OPTECH Special Report: Practical Applications of Tech
Sessions focused on how the industry can look beyond hype and adopt tech in a meaningful way.

After three years, the multifamily industry may have finally moved beyond the initial stages of AI hype. Now, stakeholders are focused on practical applications for implementing new technology in ways that will meaningfully impact both employees and residents.
“The tools are only as good as the processes that surround them,” said Scott Berka, senior managing director of brand & customer experience at Greystar.
This was a prevailing sentiment on the second day of the OPTECH conference. Here are some of the biggest takeaways.
Advantages for the little guys
The conference began with a session on tech stack strategies for “the rest of us,” aiming to help smaller firms navigate the ever-growing number of property tech vendors.
In fact, panelists agreed that these firms might be in a better position to adopt new tech than their larger competitors, simply because their portfolio sizes allow them to be nimbler in their implementations of the technology.
READ ALSO: Highlights from OPTECH Day 1
“We move quicker than a lot of the bigger companies because we don’t have to navigate as many organizational layers,” said Anna Malhari, COO of Veris Residential. “We can make a decision about something within a few weeks and impact the whole business much faster than larger operators.”
Learning from other industries
Another panel brought together marketing and technology experts to discuss ways of better personalizing the multifamily leasing experience–a practice that is already commonplace in other industries.
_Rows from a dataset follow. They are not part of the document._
/-- 43_transaction.md R187, R171, R173: the big step and the small step agree. In the scripted environment of R63 a
SENDRAW of any command on any received bytes ends with the Result, the trace, the unread bytes and, on Success, the
payload that DECODE as a function gives. The cancel of rows 4 and 5 of R146 is at the default of log entry 19; the number
of steps is log entry 1. -/
def Obligations.BigStepAndSmallStepAgree : Prop :=
  ∀ (q more : List Byte) (a : BitVec 32) (rest : List Command) (s : State),
    s.EnvReady → s.seq = .idle → s.timeout ≠ 0 → s.coming = [] → s.ops = ⟨1, a⟩ :: rest →
    (a.setWidth 16).toNat = q.length → s.pl = q ++ more →
    ∃ t, s.reaches 24 t ∧ t.seq = .idle ∧ t.done = some (scriptDecode s.rx).result ∧
      t.trace = (scriptTrace q s.rx).reverse ++ s.trace ∧ t.rx = (scriptDecode s.rx).left ∧
      t.ops = rest ∧ t.pl = more ∧ t.timeout = s.timeout ∧
      ((scriptDecode s.rx).result = .success →
        t.rxlen.toNat = (scriptDecode s.rx).payload.length ∧
        t.rxBytes (scriptDecode s.rx).payload.length = (scriptDecode s.rx).payload)

/-- 43_transaction.md R174 (c), 20_memory.md R66: every SENDRAW ends. From any busy state of the invariant, under every
arrival of bytes and milliseconds, with an environment that keeps its duties and a host that supplies the payload, the
block is back in IDLE with a Result, and the Result is one SENDRAW may give. The number of steps rests on log entries 1
and 28. -/
def Obligations.EverySendRawEnds : Prop :=
  ∀ s : State, s.Inv → s.EnvReady → s.payloadSupplied → s.busy = true →
    ∃ t r, s.reaches (s.coming.length + 30) t ∧ t.seq = .idle ∧ t.done = some r ∧
      (r = .success ∨ r = .failed ∨ r = .noAck ∨ r = .invalid)

/-! ### Parts that go on, parts that wait, and the transfers on the ports -/

/-- 42_cancel.md R160, 43_transaction.md R185 (CAN_TX, CAN_SLEEP): CANCEL hands over what is due of the six bytes, and with
all of them handed over starts the sleep; a transport with room for `r` of the bytes due takes those first; the sleep ends with its
event when two pulses have come, and not before (20_memory.md R64, R165 (b), 60_exceptions.md R224: a lower bound; two
pulses: log entry 12), whatever arrives and whether the clock runs or not. The model's own: how much one step hands over
(log entry 1), that the bytes then stand in the output path (log entry 30), that nothing arrives while the block writes, and
what happens in a step of the sleep (log entry 28); bytes join the trace as they are handed over, the sleep when it is over
(log entry 33). -/
def Obligations.CancelPartsGoOn : Prop :=
  ∀ s : State,
    (s.seq = .canTx → s.hid.cnt.toNat ≤ 6 → (∀ r, s.txRoom = some r → s.hid.cnt.toNat ≤ r) →
      exec .cancel s = .next
        { s with
          txQueue := s.txQueue ++ [0x00, 0x00, 0xFF, 0x00, 0xFF, 0x00].drop (6 - s.hid.cnt.toNat)
          txRoom := s.txRoom.map (· - s.hid.cnt.toNat)
          trace := addWrite ([0x00, 0x00, 0xFF, 0x00, 0xFF, 0x00].drop (6 - s.hid.cnt.toNat)) s.trace
          seq := .canSleep
          hid := { s.hid with cnt := 0, t0 := s.now } }) ∧
    (∀ r, s.seq = .canTx → s.hid.cnt.toNat ≤ 6 → s.txRoom = some r → r < s.hid.cnt.toNat →
      exec .cancel s = .next
        { s with
          txQueue := s.txQueue ++ ([0x00, 0x00, 0xFF, 0x00, 0xFF, 0x00].drop (6 - s.hid.cnt.toNat)).take r
          txRoom := some 0
          trace := addWrite (([0x00, 0x00, 0xFF, 0x00, 0xFF, 0x00].drop (6 - s.hid.cnt.toNat)).take r) s.trace
          hid := { s.hid with cnt := BitVec.ofNat 16 (s.hid.cnt.toNat - r) } }) ∧
    (s.seq = .canSleep → 2 ≤ (s.now - s.hid.t0).toNat →
      exec .cancel s = .next { s with seq := .canFlush, trace := .sleep 1 :: s.trace }) ∧
    (s.seq = .canSleep → (s.now - s.hid.t0).toNat < 2 →
      ∃ t, exec .cancel s = .next t ∧ t.seq = .canSleep ∧ t.trace = s.trace ∧ t.hid = s.hid ∧ t.done = s.done ∧
        s.sameRegs t ∧ s.sameHost t ∧ s.sameTx t ∧ t.clockRuns = s.clockRuns ∧
        (s.coming = [] → t.rx = s.rx ∧ t.coming = [] ∧ t.now = if s.clockRuns then s.hid.t0 + 2 else s.now) ∧
        (∀ b r, s.coming = .byte b :: r → t.rx = s.rx ++ [b] ∧ t.coming = r ∧ t.now = s.now) ∧
        (∀ r, s.coming = .tick :: r → t.rx = s.rx ∧ t.coming = r ∧ t.now = s.now + 1))

/-- 20_memory.md R60, 60_exceptions.md R221: in each of the five reading states, a request with bytes missing and time left
does not end: it keeps the bytes that came in earlier steps, puts those that are there behind them, counts them off CNT
(10_state.md R29), keeps its start time and its place in the table, and adds no event. The places are HDR (R29), or RXBUF
and RSUM (R29, 41_decode.md R141). The model's own: the places in HDR, and that RXBUF is written as the bytes arrive (log entry 18);
that one step takes all the bytes that are there (log entry 1); what happens while it waits (the next arrival; with none,
the time passes, if the clock runs: log entry 28); that no byte leaves the output path (log entry 30); that a request that is
not over is not in the trace (log entry 33). -/
def Obligations.ReadsWaitUntilTheirTime : Prop :=
  ∀ s : State, s.rst = false → s.seq.reads = true → s.hid.cnt.toNat ≤ s.readCount →
    (s.seq = .rxPayload → s.hid.dlen.toNat ≤ 265) → s.timeout ≠ 0 → s.rx.length < s.hid.cnt.toNat →
    (s.now - s.hid.t0).toNat < s.timeout.toNat →
    ∃ t, step s = .next t ∧ t.seq = s.seq ∧ t.gathered = s.gathered ++ s.rx ∧
      t.hid.cnt.toNat = s.hid.cnt.toNat - s.rx.length ∧ t.hid.t0 = s.hid.t0 ∧ t.hid.dlen = s.hid.dlen ∧
      t.hid.pend = s.hid.pend ∧
      t.hid.rsum = (if s.seq = .rxPayload then s.hid.rsum + sum8 s.rx else s.hid.rsum) ∧
      t.trace = s.trace ∧ t.done = none ∧ t.rxlen = s.rxlen ∧ t.timeout = s.timeout ∧ s.sameHost t ∧ s.sameTx t ∧
      t.clockRuns = s.clockRuns ∧
      (s.coming = [] → t.rx = [] ∧ t.coming = [] ∧ t.now = if s.clockRuns then s.hid.t0 + s.timeout else s.now) ∧
      (∀ b r, s.coming = .byte b :: r → t.rx = [b] ∧ t.coming = r ∧ t.now = s.now) ∧
      (∀ r, s.coming = .tick :: r → t.rx = [] ∧ t.coming = r ∧ t.now = s.now + 1)

/-- 10_state.md R36, R37: a transfer happens exactly where both lines of a pair are 1: an operation, payload bytes, a
flush. (The transport's two byte streams: TxWireStreamOnlyGrows, RxWireStreamIsTakenFromTheFront.) A step takes one
operation, and of the payload as many bytes as it can (log entry 1). That the flush enters the trace when it completes is
log entry 33. -/
def Obligations.PortTransfersHappen : Prop :=
  ∀ s t : State, step s = .next t →
    (s.opValid = true → s.opReady = true → t.ops = s.ops.tail) ∧
    (¬(s.opValid = true ∧ s.opReady = true) → t.ops = s.ops) ∧
    (∃ n, t.pl = s.pl.drop n ∧ n ≤ s.pl.length ∧ (0 < n ↔ s.plValid = true ∧ s.plReady = true)) ∧
    (t.trace = .flush :: s.trace ↔ s.flushReq = true ∧ s.flushDone = true)

/-- 41_decode.md R131, R133 to R136, R141 to R144: whatever TIMEOUT is (0 among the values, R223), a read request that
completes has taken exactly the bytes it still needed, shows those of all its steps in its one event, and goes on as its
step of DECODE says: the six bytes are compared, the header is decoded, the length bytes make the frame, the payload stands
in RXBUF and opens the trailer read, the trailer is checked; each read it opens starts at the current time (R60). WHEN a
request completes is ReadRequestIsAllOrNothing and ZeroTimeoutReadEndsAtOnce. The cancel of a wrong preamble is the default
of log entry 19. (What a step takes: log entry 1; places in HDR, and RXBUF written as the bytes arrive: 18; the event at the
end of the request: 33; frames of a step: 28, 30.) -/
def Obligations.CompleteReadsGoOn : Prop :=
  ∀ s u : State, s.rst = false → s.seq.reads = true → s.hid.cnt ≠ 0 → s.hid.cnt.toNat ≤ s.readCount →
    s.nextCycle.readRequest = .complete u →
    (s.hid.cnt.toNat ≤ s.rx.length ∧ u.rx = s.rx.drop s.hid.cnt.toNat ∧
      u.trace = .readOk s.readCount (s.gathered ++ s.rx.take s.hid.cnt.toNat) :: s.trace ∧ u.hid.cnt = 0 ∧
      u.hid.dlen = s.hid.dlen ∧ u.hid.pend = s.hid.pend ∧ (s.seq ≠ .rxPayload → u.rxbuf = s.rxbuf ∧ u.hid.rsum = s.hid.rsum) ∧
      u.rxlen = s.rxlen ∧ u.timeout = s.timeout ∧ u.done = none ∧ s.sameHost u ∧ s.sameTx u ∧ u.coming = s.coming ∧
      u.clockRuns = s.clockRuns ∧ u.now = s.now) ∧
    (s.seq = .rxAck →
      (s.gathered ++ s.rx.take s.hid.cnt.toNat = [0x00, 0x00, 0xFF, 0x00, 0xFF, 0x00] →
        step s = .next { u with seq := .rxHdr, hid := { u.hid with cnt := 5, t0 := s.now } }) ∧
      (s.gathered ++ s.rx.take s.hid.cnt.toNat ≠ [0x00, 0x00, 0xFF, 0x00, 0xFF, 0x00] →
        step s = .next { u with seq := .canTx, hid := { u.hid with pend := .noAck, cnt := 6 } })) ∧
    (s.seq = .rxHdr → ∀ h0 h1 h2 h3 h4 : Byte, s.gathered ++ s.rx.take s.hid.cnt.toNat = [h0, h1, h2, h3, h4] →
      (¬(h0 = 0x00 ∧ h1 = 0x00 ∧ h2 = 0xFF) →
        step s = .next { u with seq := .canTx, hid := { u.hid with pend := .invalid, cnt := 6 } }) ∧
      (h0 = 0x00 → h1 = 0x00 → h2 = 0xFF → h3 = 0xFF ∧ h4 = 0xFF →
        step s = .next { u with seq := .rxExt, hid := { u.hid with cnt := 3, t0 := s.now } }) ∧
      (h0 = 0x00 → h1 = 0x00 → h2 = 0xFF → ¬(h3 = 0xFF ∧ h4 = 0xFF) →
        step s = .next { u with seq := .rxCheck } ∧ rxFrame u.hid.hdr = .dataShort h3 h4)) ∧
    (s.seq = .rxExt →
      step s = .next { u with seq := .rxCheck } ∧
      ∀ e0 e1 e2 : Byte, s.hid.hdr.bytes.take 5 = [0x00, 0x00, 0xFF, 0xFF, 0xFF] →
        s.gathered ++ s.rx.take s.hid.cnt.toNat = [e0, e1, e2] → rxFrame u.hid.hdr = .dataExt e0 e1 e2) ∧
    (s.seq = .rxPayload → s.hid.dlen.toNat ≤ 265 →
      step s = .next { u with seq := .rxTrailer, hid := { u.hid with cnt := 2, t0 := s.now } } ∧
      u.hid.rsum = s.hid.rsum + sum8 (s.rx.take s.hid.cnt.toNat) ∧
      (∀ j, j < s.hid.cnt.toNat → Memory.read? u.rxbuf (s.hid.dlen.toNat - s.hid.cnt.toNat + j) = s.rx[j]?) ∧
      (∀ j, j < s.hid.dlen.toNat - s.hid.cnt.toNat ∨ s.hid.dlen.toNat ≤ j →
        Memory.read? u.rxbuf j = Memory.read? s.rxbuf j)) ∧
    (s.seq = .rxTrailer → ∀ t0 t1 : Byte, s.gathered ++ s.rx.take s.hid.cnt.toNat = [t0, t1] →
      (t0 = neg8 s.hid.rsum → t1 = 0x00 →
        step s = .next { u with seq := .done, hid := { u.hid with pend := .success } }) ∧
      (t0 ≠ neg8 s.hid.rsum ∨ t1 ≠ 0x00 →
        step s = .next { u with seq := .canTx, hid := { u.hid with pend := .invalid, cnt := 6 } }))
end

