/-! ### Every step of a busy block -/

theorem stepKind_advances {s t : State} (h : s.Underway) (hb : s.seq ≠ .idle) (hk : StepKind s t) : Advances s t := by
  have ⟨hi, he, _⟩ := h
  have complete {p : SeqState} {t : State} (hq : s.seq = p) (hr : s.readRequest = .complete t)
      (hp : p.reads = true := by decide) : ReceiveFrame s t := complete_receives hi (hq ▸ hp) hr
  have expired {p : SeqState} {t : State} (hq : s.seq = p) (hr : s.readRequest = .expired t)
      (hp : p.reads = true := by decide) : ReceiveFrame s t := expired_receives hi (hq ▸ hp) hr
  cases hk with
  | arrive hq => exact absurd hq hb
  | accept _ _ hq => exact absurd hq hb
  | assertAck _ _ _ hq => exact absurd hq hb
  | setTimeout _ _ hq => exact absurd hq hb
  | firstFlush hq => exact firstFlush_advances h hq
  | sendHeader hq => exact sendHeader_advances h hq
  | sendPayload hq => exact sendPayload_advances h hq
  | sendTrailer hq => exact sendTrailer_advances h hq
  | wait _ hq hr => exact waiting_advances he hq hr
  | ackOk _ hq hr => exact (complete hq hr).goesOn he hq .rxHdr _
  | ackWrong _ hq hr => exact (complete hq hr).goesOn he hq .canTx _
  | ackLate _ hq hr => exact (expired hq hr).goesOn he hq .canTx _
  | headerShort _ hq hr => exact (complete hq hr).goesOn he hq .rxCheck _
  | headerExtended _ hq hr => exact (complete hq hr).goesOn he hq .rxExt _
  | headerWrong _ hq hr => exact (complete hq hr).goesOn he hq .canTx _
  | headerLate _ hq hr => exact (expired hq hr).goesOn he hq .canTx _
  | extendedOk _ hq hr => exact (complete hq hr).goesOn he hq .rxCheck _
  | extendedLate _ hq hr => exact (expired hq hr).goesOn he hq .canTx _
  | checkShort hq => exact (checkLength_receives s _ _).advances he hq (checkLength_seq s _ _)
  | checkExtended hq => exact (checkLength_receives s _ _).advances he hq (checkLength_seq s _ _)
  | payloadOk _ hq _ hr => exact (complete hq hr).goesOn he hq .rxTrailer _
  | payloadLate _ hq _ hr => exact (expired hq hr).goesOn he hq .canTx _
  | trailerRead t hq hr => exact (checkTrailer_receives (complete hq hr)).advances he hq (checkTrailer_seq t)
  | trailerLate _ hq hr => exact (expired hq hr).goesOn he hq .canTx _
  | cancelSend hq => exact sendCancel_advances h hq
  | cancelSleep hq => exact cancelSleep_advances he hq
  | cancelFlush hq => exact cancelFlush_advances he hq
  | deliver hq => exact (deliver_receives s).advances he hq (by simp [seqSuccessors])

/-- A busy block makes a step, and stays under way. -/
theorem busy_step {s : State} (h : s.Underway) (hb : s.seq ≠ .idle) :
    ∃ t, step s = .next t ∧ t.Underway ∧ t.stepsLeft < s.stepsLeft := by
  have ⟨hi, he, hp⟩ := h
  obtain ⟨t, ht⟩ := (onlyReservedCodesStop s hi).resolve_right fun hidle => hb hidle.1
  rcases step_cases ht with ⟨hr, -⟩ | ⟨-, hk⟩
  · rw [he.released] at hr
    cases hr
  · have hn : s.nextCycle.Underway := ⟨hi, ⟨he.released, he.flushes, he.accepts, he.clock⟩, hp⟩
    obtain ⟨henv, hsupplied, hfewer⟩ := stepKind_advances hn hb hk
    exact ⟨t, ht, ⟨stepKeepsTheInvariant s t hi ht, henv, hsupplied⟩, hfewer⟩

/-! ### The Result -/

/-- The Results that SENDRAW may give (R172). -/
def IsSendRawResult (r : Result) : Prop := r = .success ∨ r = .failed ∨ r = .noAck ∨ r = .invalid

theorem pend_isSendRawResult {s : State} (hi : s.Inv) (hq : s.seq = .done) : IsSendRawResult s.hid.pend := by
  obtain ⟨-, hs⟩ := hi
  simp only [State.seqInv, hq] at hs
  exact hs.symm.imp_left fun ⟨hp, _⟩ => hp

theorem idle_successor {q : SeqState} (h : .idle ∈ seqSuccessors q) : q = .done := by
  revert h
  cases q <;> decide

/-- A busy block that comes to IDLE delivers a Result. -/
theorem busy_step_ends {s t : State} (h : s.Underway) (hb : s.seq ≠ .idle) (ht : step s = .next t)
    (hq : t.seq = .idle) : ∃ r, t.done = some r ∧ IsSendRawResult r := by
  obtain ⟨hi, he, -⟩ := h
  have hdone : s.seq = .done := by
    rcases sequencerFollowsTheTable s t he.released ht with hs | hs
    · exact absurd (hs.symm.trans hq) hb
    · exact idle_successor (hq ▸ hs)
  rw [step_done s he.released hdone] at ht
  cases ht
  exact ⟨_, deliver_done _, pend_isSendRawResult (s := s.nextCycle) hi hdone⟩

/-! ### The end -/

theorem underway_ends {n : Nat} {s : State} (h : s.Underway) (hb : s.seq ≠ .idle) (hn : s.stepsLeft ≤ n) :
    ∃ t r, s.reaches n t ∧ t.seq = .idle ∧ t.done = some r ∧ IsSendRawResult r := by
  induction n generalizing s with
  | zero =>
    obtain ⟨_, -, -, hfewer⟩ := busy_step h hb
    omega
  | succ n ih =>
    obtain ⟨u, hu, hway, hfewer⟩ := busy_step h hb
    by_cases hq : u.seq = .idle
    · obtain ⟨r, hdone, hres⟩ := busy_step_ends h hb hu hq
      exact ⟨u, r, reaches_step hu (reaches_refl n u), hq, hdone, hres⟩
    · obtain ⟨t, r, hrun, hend⟩ := ih hway hq (by omega)
      exact ⟨t, r, reaches_step hu hrun, hend⟩

theorem stepsLeft_le (s : State) : s.stepsLeft ≤ s.coming.length + 30 := by
  have h14 : s.seq.toGo ≤ 14 := by cases s.seq <;> decide
  unfold State.stepsLeft
  split <;> omega

/-- Settles O53: each step of a busy block lowers the bound on the steps that are left. -/
theorem everySendRawEnds : Obligations.EverySendRawEnds := by
  intro s hi he hp hb
  exact underway_ends ⟨hi, he, hp⟩ ((busy_iff s).1 hb) (stepsLeft_le s)

end Sys2Proof.Machine
end

section
/-! The big step and the small step of SENDRAW: from each state of the receive part, with nothing more to arrive, the
block ends as DECODE on the script of the bytes that are there says. -/

namespace Sys2Proof.Machine

/-! ### Ending as a reception says -/

/-- All events of a reception: those of its reads, then those of the cancel sequence if it runs. -/
def Reception.trace (x : Reception) : List Event := x.events ++ if x.cancel then cancelEvents else []

theorem after_trace (x : Reception) (e : List Event) : (x.after e).trace = e ++ x.trace := List.append_assoc _ _ _

/-- `t` is `s` after the rest of a SENDRAW that ends as `x` says. -/
structure Delivers (x : Reception) (s t : State) : Prop where
  seq : t.seq = .idle
  result : t.done = some x.result
  trace : t.trace = x.trace.reverse ++ s.trace
  left : t.rx = x.left
  timeout : t.timeout = s.timeout
  host : s.sameHost t
  payload : x.result = .success → t.rxlen.toNat = x.payload.length ∧ t.rxBytes x.payload.length = x.payload

/-- In at most `n` steps the block ends as `x` says. -/
def State.endsAs (n : Nat) (s : State) (x : Reception) : Prop := ∃ t, s.reaches n t ∧ Delivers x s t

/-- A step of the receive part that adds the events `e` comes before the end. -/
theorem endsAs_step {n m : Nat} {s u : State} {x : Reception} {e : List Event} (hs : step s = .next u)
    (hf : ReceiveFrame s u) (ht : u.trace = e.reverse ++ s.trace) (h : u.endsAs n x) (hm : n + 1 ≤ m) :
    s.endsAs m (x.after e) := by
  obtain ⟨t, hrun, hseq, hresult, htrace, hleft, htimeout, ⟨hops, hpl, hrst⟩, hpayload⟩ := h
  obtain ⟨htimeout', ⟨hops', hpl', hrst'⟩, -⟩ := hf
  refine ⟨t, reaches_mono (reaches_step hs hrun) hm, hseq, hresult, ?_, hleft, htimeout.trans htimeout',
    ⟨hops.trans hops', hpl.trans hpl', hrst.trans hrst'⟩, hpayload⟩
  rw [htrace, ht, after_trace, List.reverse_append, List.append_assoc]

theorem endsAs_event {n m : Nat} {s u : State} {x : Reception} {e : Event} (hs : step s = .next u)
    (hf : ReceiveFrame s u) (ht : u.trace = e :: s.trace) (h : u.endsAs n x) (hm : n + 1 ≤ m := by decide) :
    s.endsAs m (x.after [e]) :=
  endsAs_step (e := [e]) hs hf ht h hm

theorem endsAs_silent {n m : Nat} {s u : State} {x : Reception} (hs : step s = .next u) (hf : ReceiveFrame s u)
    (ht : u.trace = s.trace) (h : u.endsAs n x) (hm : n + 1 ≤ m := by decide) : s.endsAs m x :=
  endsAs_step (e := []) hs hf ht h hm

/-! ### Where the receive part stands -/

/-- The block is in state `q` of the receive part with the bytes `rx` in front of it, and nothing more is to come. -/
structure Scripted (s : State) (q : SeqState) (rx : List Byte) : Prop where
  receiving : Receiving s q rx
  env : s.EnvReady
  quiet : s.coming = []

theorem Scripted.next {s t : State} {q r : SeqState} {rx left : List Byte} (h : Scripted s q rx)
    (hf : ReceiveFrame s t) (hq : t.seq = r) (hx : t.rx = left) : Scripted t r left :=
  ⟨h.receiving.next hf hq hx, hf.envReady h.env, hf.coming.trans h.quiet⟩

/-- A read request for `n` bytes has just been opened. -/
structure Opened (s : State) (q : SeqState) (n : Nat) (rx : List Byte) : Prop where
  scripted : Scripted s q rx
  count : s.readCount = n
  due : s.hid.cnt.toNat = n
  start : s.hid.t0 = s.now

theorem Scripted.opens {s u : State} {q r : SeqState} {n : Nat} {rx left : List Byte} (h : Scripted s q rx)
    (hf : ReceiveFrame s u) (hx : u.rx = left) (hcount : (u.startRead r n).readCount = n) (hn : n ≤ 65535) :
    Opened (u.startRead r n) r n left :=
  ⟨h.next (hf.control r _ u.rx) rfl hx, hcount, toNat_ofNat_length hn, rfl⟩

/-- A request that finds its bytes there completes with them, and they are its event. -/
theorem opened_reads {s : State} {q : SeqState} {n : Nat} {b r : List Byte} (h : Opened s q n (b ++ r))
    (hb : b.length = n) (h0 : 0 < n) :
    ∃ u, s.nextCycle.readRequest = .complete u ∧ s.hid.cnt ≠ 0 ∧ s.hid.cnt.toNat ≤ s.readCount ∧
      s.gathered ++ s.rx.take s.hid.cnt.toNat = b ∧ u.rx = r ∧ u.trace = .readOk n b :: s.trace ∧
      ReceiveFrame s u := by
  obtain ⟨⟨hat, -, -⟩, hcount, hdue, -⟩ := h
  obtain ⟨u, hu, hne, hle, hbytes, hx, hf⟩ := opened_completes hat (hcount.trans hb.symm) (hdue.trans hb.symm)
    (List.length_pos_iff.1 (by rwa [hb]))
  obtain ⟨-, -, htrace, -⟩ := complete_keeps (s := s.nextCycle) hne hle hu
  exact ⟨u, hu, hne, hle, hbytes, hx, by rw [htrace, ← hbytes, ← hcount]; rfl, hf⟩

/-! ### DONE and the cancel sequence -/

theorem done_endsAs {s : State} {r : Result} {rx : List Byte} (h : Receiving s .done rx) (hp : s.hid.pend = r)
    (hr : r ≠ .success) : s.endsAs 1 ⟨r, false, [], rx, []⟩ := by
  obtain ⟨hrst, -, hq, hx⟩ := h
  exact ⟨_, reaches_step (step_done s hrst hq) (reaches_refl 0 _), deliver_seq _,
    (deliver_done _).trans (congrArg some hp), deliver_trace _, (deliver_rx _).trans hx, deliver_timeout _,
    (deliver_receives s.nextCycle).host, fun hs => absurd hs hr⟩

theorem success_endsAs {s : State} {p rx : List Byte} (h : Receiving s .done rx) (hp : s.hid.pend = .success)
    (hl : p.length ≤ 265) (hin : PayloadIn s p) : s.endsAs 1 ⟨.success, false, p, rx, []⟩ := by
  obtain ⟨t, hs, hseq, hdone, hrxlen, hbytes, hx, htimeout, hhost⟩ := receiving_success h hl hp hin
  have htrace : t.trace = s.trace := by
    rw [step_done s h.released h.seq] at hs
    cases hs
    exact deliver_trace _
  exact ⟨t, reaches_step hs (reaches_refl 0 t), hseq, hdone, htrace, hx, htimeout, hhost, fun _ => ⟨hrxlen, hbytes⟩⟩

/-- With nothing to arrive, the sleep of the cancel sequence is one wait. -/
theorem cancel_quiet {s : State} (he : s.EnvReady) (hq : s.seq = .canTx) (hc : s.hid.cnt = 6)
    (hcoming : s.coming = []) : ∃ now, s.reaches 4 (s.cancelled s.rx [] now) := by
  obtain ⟨hr, hflush, hroom, hclock⟩ := he
  have hearly : ¬s.cancelSent.elapsedReached Config.sleepTicks = true := by
    simp [State.elapsedReached, State.elapsed, State.cancelSent, State.handed, Config.sleepTicks]
  have hwait := step_sleepWaits (s := s.cancelSent) hr rfl hearly
  rw [waitUntil_quiet (s := s.cancelSent.nextCycle) _ hcoming, nextCycle_clockRuns,
    if_pos (show s.cancelSent.clockRuns = true from hclock)] at hwait
  have hslept := reaches_step (step_cancelSend hr hroom hq hc)
    (reaches_step hwait (sleep_over_reaches 0 hr rfl (sleep_over_at_end rfl)))
  have hdone := reaches_then hslept (step_cancelFlush hr rfl hflush)
  refine ⟨s.now + Config.sleepTicks, ?_⟩
  rw [← hcoming]
  exact hdone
E-commerce brands, for example, will take into account a customer’s past purchases and recommend them similar products to consider next. Multifamily, however, has struggled to adopt this concept.
Erica White, senior vice president of technology and strategic initiatives at Article Student Living, said that one way her firm personalizes the leasing experience is by taking into account a prospect’s preferred contact methods. Younger generations, she explained, tend to want to avoid phone calls, so Article’s team will focus on texts and emails.
A proper tech deployment should start from the bottom up–not from the top down, panelists at the session on personalization noted. After all, it is the in-the-trenches employees who will have to use these tools on a daily basis.
“The hardest person to sell to is not the CEO,” said Berka. “It’s the onsite team. They’re dealing with 1,000 things at the same time.”
Effective AI deployments should allow employees to focus more on the human-centered tasks they likely prefer, Malhari said in the panel on tech for smaller firms, which can in turn help improve resident satisfaction.
A well-balanced data diet

Speakers across the day’s panels repeatedly brought up the topic of data, and one session dived into how firms can navigate a wide field of sources, especially in light of the recent government shutdown that delayed and canceled certain public reports.
Government data, such as the Consumer Price Index and monthly jobs report, should be one source of information a firm uses to guide decisions. But it’s also important to utilize private sector and in-house data. Utilizing several sources of statistics is crucial to having a deeper understanding of the current environment, the panelists emphasized.
Especially in the current AI landscape, it has never been more important for a firm to collect and understand data about its business, according to Bindiya Mano, director of data engineering & analytics at Continental Properties.
“AI will only win if data wins,” Mano said. “AI may be the shiny object today, but the real brilliance lies in data governance.”